═════ Exercise data

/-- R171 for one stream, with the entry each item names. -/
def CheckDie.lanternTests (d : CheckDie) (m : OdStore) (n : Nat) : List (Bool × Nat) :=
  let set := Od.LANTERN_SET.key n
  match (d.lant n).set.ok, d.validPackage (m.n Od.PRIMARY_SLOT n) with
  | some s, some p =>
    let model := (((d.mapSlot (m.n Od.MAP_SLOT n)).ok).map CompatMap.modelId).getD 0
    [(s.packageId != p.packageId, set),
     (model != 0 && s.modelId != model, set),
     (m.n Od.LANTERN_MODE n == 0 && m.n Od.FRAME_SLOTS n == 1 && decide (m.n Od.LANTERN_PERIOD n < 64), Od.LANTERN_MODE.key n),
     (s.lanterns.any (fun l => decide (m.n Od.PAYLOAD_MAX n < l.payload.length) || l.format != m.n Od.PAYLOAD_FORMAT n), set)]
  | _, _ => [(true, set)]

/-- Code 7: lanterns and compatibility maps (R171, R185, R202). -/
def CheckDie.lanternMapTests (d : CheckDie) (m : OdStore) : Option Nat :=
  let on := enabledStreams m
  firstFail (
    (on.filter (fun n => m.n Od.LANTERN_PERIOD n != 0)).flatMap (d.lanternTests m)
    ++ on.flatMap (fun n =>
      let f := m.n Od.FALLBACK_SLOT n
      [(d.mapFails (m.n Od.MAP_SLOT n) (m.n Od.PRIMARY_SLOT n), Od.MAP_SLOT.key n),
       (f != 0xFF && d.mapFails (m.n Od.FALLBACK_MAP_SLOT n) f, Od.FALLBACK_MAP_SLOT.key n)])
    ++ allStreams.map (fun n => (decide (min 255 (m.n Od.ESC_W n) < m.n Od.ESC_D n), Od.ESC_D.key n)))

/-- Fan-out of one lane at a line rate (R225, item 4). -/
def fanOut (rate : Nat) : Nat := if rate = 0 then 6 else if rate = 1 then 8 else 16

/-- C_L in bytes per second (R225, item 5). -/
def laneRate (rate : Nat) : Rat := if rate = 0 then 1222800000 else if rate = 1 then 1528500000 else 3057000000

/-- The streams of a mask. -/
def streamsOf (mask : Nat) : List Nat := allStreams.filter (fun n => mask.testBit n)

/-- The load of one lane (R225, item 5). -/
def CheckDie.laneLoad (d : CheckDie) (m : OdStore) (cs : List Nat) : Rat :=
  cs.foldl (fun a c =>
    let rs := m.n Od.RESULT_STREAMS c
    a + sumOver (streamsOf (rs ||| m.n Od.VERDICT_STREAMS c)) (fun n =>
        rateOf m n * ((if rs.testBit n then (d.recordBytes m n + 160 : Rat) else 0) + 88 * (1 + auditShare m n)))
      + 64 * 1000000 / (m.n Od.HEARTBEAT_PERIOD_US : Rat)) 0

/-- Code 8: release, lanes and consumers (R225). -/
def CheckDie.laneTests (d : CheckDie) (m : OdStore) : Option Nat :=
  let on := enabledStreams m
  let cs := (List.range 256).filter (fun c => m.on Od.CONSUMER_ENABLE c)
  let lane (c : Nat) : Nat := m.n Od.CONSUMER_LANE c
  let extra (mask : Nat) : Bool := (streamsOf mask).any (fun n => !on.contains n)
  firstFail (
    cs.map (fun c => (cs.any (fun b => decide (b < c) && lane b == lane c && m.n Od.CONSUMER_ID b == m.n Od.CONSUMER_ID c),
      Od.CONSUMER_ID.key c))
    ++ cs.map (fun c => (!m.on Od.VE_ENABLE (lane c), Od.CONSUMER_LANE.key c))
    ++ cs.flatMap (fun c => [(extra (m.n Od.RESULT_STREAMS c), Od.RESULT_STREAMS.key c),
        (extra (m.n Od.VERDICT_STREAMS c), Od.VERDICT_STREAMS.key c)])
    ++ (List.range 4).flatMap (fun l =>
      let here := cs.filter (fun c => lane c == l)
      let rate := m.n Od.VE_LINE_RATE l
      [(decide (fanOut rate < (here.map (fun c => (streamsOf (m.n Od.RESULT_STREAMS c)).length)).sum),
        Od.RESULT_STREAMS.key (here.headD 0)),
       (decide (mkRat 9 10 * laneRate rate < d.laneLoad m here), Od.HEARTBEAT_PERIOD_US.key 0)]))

══════════

* _What you have to do_: An exact repetition of the data above is all that is needed.

* _Completed exercise_:
/-- R171 for one stream, with the entry each item names. -/
def CheckDie.lanternTests (d : CheckDie) (m : OdStore) (n : Nat) : List (Bool × Nat) :=
  let set := Od.LANTERN_SET.key n
  match (d.lant n).set.ok, d.validPackage (m.n Od.PRIMARY_SLOT n) with
  | some s, some p =>
    let model := (((d.mapSlot (m.n Od.MAP_SLOT n)).ok).map CompatMap.modelId).getD 0
    [(s.packageId != p.packageId, set),
     (model != 0 && s.modelId != model, set),
     (m.n Od.LANTERN_MODE n == 0 && m.n Od.FRAME_SLOTS n == 1 && decide (m.n Od.LANTERN_PERIOD n < 64), Od.LANTERN_MODE.key n),
     (s.lanterns.any (fun l => decide (m.n Od.PAYLOAD_MAX n < l.payload.length) || l.format != m.n Od.PAYLOAD_FORMAT n), set)]
  | _, _ => [(true, set)]

/-- Code 7: lanterns and compatibility maps (R171, R185, R202). -/
def CheckDie.lanternMapTests (d : CheckDie) (m : OdStore) : Option Nat :=
  let on := enabledStreams m
  firstFail (
    (on.filter (fun n => m.n Od.LANTERN_PERIOD n != 0)).flatMap (d.lanternTests m)
    ++ on.flatMap (fun n =>
      let f := m.n Od.FALLBACK_SLOT n
      [(d.mapFails (m.n Od.MAP_SLOT n) (m.n Od.PRIMARY_SLOT n), Od.MAP_SLOT.key n),
       (f != 0xFF && d.mapFails (m.n Od.FALLBACK_MAP_SLOT n) f, Od.FALLBACK_MAP_SLOT.key n)])
    ++ allStreams.map (fun n => (decide (min 255 (m.n Od.ESC_W n) < m.n Od.ESC_D n), Od.ESC_D.key n)))

/-- Fan-out of one lane at a line rate (R225, item 4). -/
def fanOut (rate : Nat) : Nat := if rate = 0 then 6 else if rate = 1 then 8 else 16

/-- C_L in bytes per second (R225, item 5). -/
def laneRate (rate : Nat) : Rat := if rate = 0 then 1222800000 else if rate = 1 then 1528500000 else 3057000000

/-- The streams of a mask. -/
def streamsOf (mask : Nat) : List Nat := allStreams.filter (fun n => mask.testBit n)

/-- The load of one lane (R225, item 5). -/
def CheckDie.laneLoad (d : CheckDie) (m : OdStore) (cs : List Nat) : Rat :=
  cs.foldl (fun a c =>
    let rs := m.n Od.RESULT_STREAMS c
    a + sumOver (streamsOf (rs ||| m.n Od.VERDICT_STREAMS c)) (fun n =>
        rateOf m n * ((if rs.testBit n then (d.recordBytes m n + 160 : Rat) else 0) + 88 * (1 + auditShare m n)))
      + 64 * 1000000 / (m.n Od.HEARTBEAT_PERIOD_US : Rat)) 0

/-- Code 8: release, lanes and consumers (R225). -/
def CheckDie.laneTests (d : CheckDie) (m : OdStore) : Option Nat :=
  let on := enabledStreams m
  let cs := (List.range 256).filter (fun c => m.on Od.CONSUMER_ENABLE c)
  let lane (c : Nat) : Nat := m.n Od.CONSUMER_LANE c
  let extra (mask : Nat) : Bool := (streamsOf mask).any (fun n => !on.contains n)
  firstFail (
    cs.map (fun c => (cs.any (fun b => decide (b < c) && lane b == lane c && m.n Od.CONSUMER_ID b == m.n Od.CONSUMER_ID c),
      Od.CONSUMER_ID.key c))
    ++ cs.map (fun c => (!m.on Od.VE_ENABLE (lane c), Od.CONSUMER_LANE.key c))
    ++ cs.flatMap (fun c => [(extra (m.n Od.RESULT_STREAMS c), Od.RESULT_STREAMS.key c),
        (extra (m.n Od.VERDICT_STREAMS c), Od.VERDICT_STREAMS.key c)])
    ++ (List.range 4).flatMap (fun l =>
      let here := cs.filter (fun c => lane c == l)
      let rate := m.n Od.VE_LINE_RATE l
      [(decide (fanOut rate < (here.map (fun c => (streamsOf (m.n Od.RESULT_STREAMS c)).length)).sum),
        Od.RESULT_STREAMS.key (here.headD 0)),
       (decide (mkRat 9 10 * laneRate rate < d.laneLoad m here), Od.HEARTBEAT_PERIOD_US.key 0)]))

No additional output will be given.